-- ==== Sys2Proof/Machine/Replies.lean ====
section
/-! DEFINITION. Object Dictionary responses as they reach a requester path and its OD_ window (spec/18 R495, R502, R508, R511 to R513). -/

namespace Sys2Proof.Machine

/-- Number of a path: PF 0, VDM 1, SIDE 2, VF v 2 + v. -/
def OdPath.num : OdPath → Nat
  | .pf => 0
  | .vdm => 1
  | .side => 2
  | .vf v => 3 + v.val
/-- The path of a number. -/
def pathOf (n : Nat) : OdPath :=
  if n = 0 then .pf else if n = 1 then .vdm else if n = 2 then .side else .vf ⟨(n - 3) % 8, Nat.mod_lt _ (by decide)⟩
/-- The function whose OD_ window a path is. -/
def OdPath.func : OdPath → Option Nat
  | .pf => some 0
  | .vf v => some (1 + v.val)
  | _ => none
/-- A result with no value. -/
def odCode (r : Nat) : OdResp := ⟨BitVec.ofNat 8 r, [], 0, 0⟩
/-- OD_RESP once the response stands. -/
def OdResp.reg (r : OdResp) : W32 :=
  BitVec.ofNat 32 (r.value.length % 8192 * 65536 + r.result.toNat * 256 + r.typ.toNat * 16 + r.access.toNat)
/-- A window changed. -/
def Dev.modWin (d : Dev) (f : Nat) (g : OdWin → OdWin) : Dev := { d with od := { d.od with win := Tbl.mod OdWin.reset d.od.win f g } }
/-- A response delivered to its path. -/
def Dev.odReply (d : Dev) (p : OdPath) (r : OdResp) : Dev :=
  let d := { d with od := { d.od with resp := Tbl.set none d.od.resp (OdPath.num p) (some r) } }
  match OdPath.func p with
  | some f => d.modWin f fun w => { w with resp := r.reg, data := Memory.writeN w.data 0 r.value }
  | none => d
/-- A request of a window that waits for a member: BUSY. -/
def Dev.odBusy (d : Dev) (p : OdPath) : Dev :=
  match OdPath.func p with
  | some f => d.modWin f fun w => { w with resp := 0x80000000 }
  | none => d
/-- A tag that the firmware's commands hold: of this device, or sent on to a member (R92). -/
def Dev.fwHolds (d : Dev) (p : Nat → Bool) : Bool :=
  (d.cores.tag.any fun x => x.2.inFlight && p x.1 && match x.2.iss with
    | .queue _ => false
    | _ => true) || d.links.fwd.any fun f => p f.tag.toNat
/-- Window writes that waited are answered once no command of the firmware holds a tag of the host window (spec/04 R119). -/
def Dev.odSettle (d : Dev) : Dev :=
  if d.od.draining.isEmpty || d.fwHolds (fun t => decide (t < d.hostWindow)) then d
  else d.od.draining.foldl (fun d p => d.odReply p (odCode 0)) { d with od := { d.od with draining := [] } }
/-- Requests bridged to a member that will not answer any more end UNREACHABLE. -/
def Dev.dropBridged (d : Dev) (m : MemberNo) : Dev :=
  let bs := d.links.bridged.filter (·.member == m)
  let d := { d with links := { d.links with bridged := d.links.bridged.filter (·.member != m) } }
  bs.foldl (fun d b => d.odReply b.path (odCode 7)) d

end Sys2Proof.Machine
end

• Work instructions
Reproduce, character for character, only the lines of the preceding data that start at the line with "def odCode (r" and end at the line with "if d.od.draining.isEmpty ||", both included.

• Solution to this task
def odCode (r : Nat) : OdResp := ⟨BitVec.ofNat 8 r, [], 0, 0⟩
/-- OD_RESP once the response stands. -/
def OdResp.reg (r : OdResp) : W32 :=
  BitVec.ofNat 32 (r.value.length % 8192 * 65536 + r.result.toNat * 256 + r.typ.toNat * 16 + r.access.toNat)
/-- A window changed. -/
def Dev.modWin (d : Dev) (f : Nat) (g : OdWin → OdWin) : Dev := { d with od := { d.od with win := Tbl.mod OdWin.reset d.od.win f g } }
/-- A response delivered to its path. -/
def Dev.odReply (d : Dev) (p : OdPath) (r : OdResp) : Dev :=
  let d := { d with od := { d.od with resp := Tbl.set none d.od.resp (OdPath.num p) (some r) } }
  match OdPath.func p with
  | some f => d.modWin f fun w => { w with resp := r.reg, data := Memory.writeN w.data 0 r.value }
  | none => d
/-- A request of a window that waits for a member: BUSY. -/
def Dev.odBusy (d : Dev) (p : OdPath) : Dev :=
  match OdPath.func p with
  | some f => d.modWin f fun w => { w with resp := 0x80000000 }
  | none => d
/-- A tag that the firmware's commands hold: of this device, or sent on to a member (R92). -/
def Dev.fwHolds (d : Dev) (p : Nat → Bool) : Bool :=
  (d.cores.tag.any fun x => x.2.inFlight && p x.1 && match x.2.iss with
    | .queue _ => false
    | _ => true) || d.links.fwd.any fun f => p f.tag.toNat
/-- Window writes that waited are answered once no command of the firmware holds a tag of the host window (spec/04 R119). -/
def Dev.odSettle (d : Dev) : Dev :=
  if d.od.draining.isEmpty || d.fwHolds (fun t => decide (t < d.hostWindow)) then d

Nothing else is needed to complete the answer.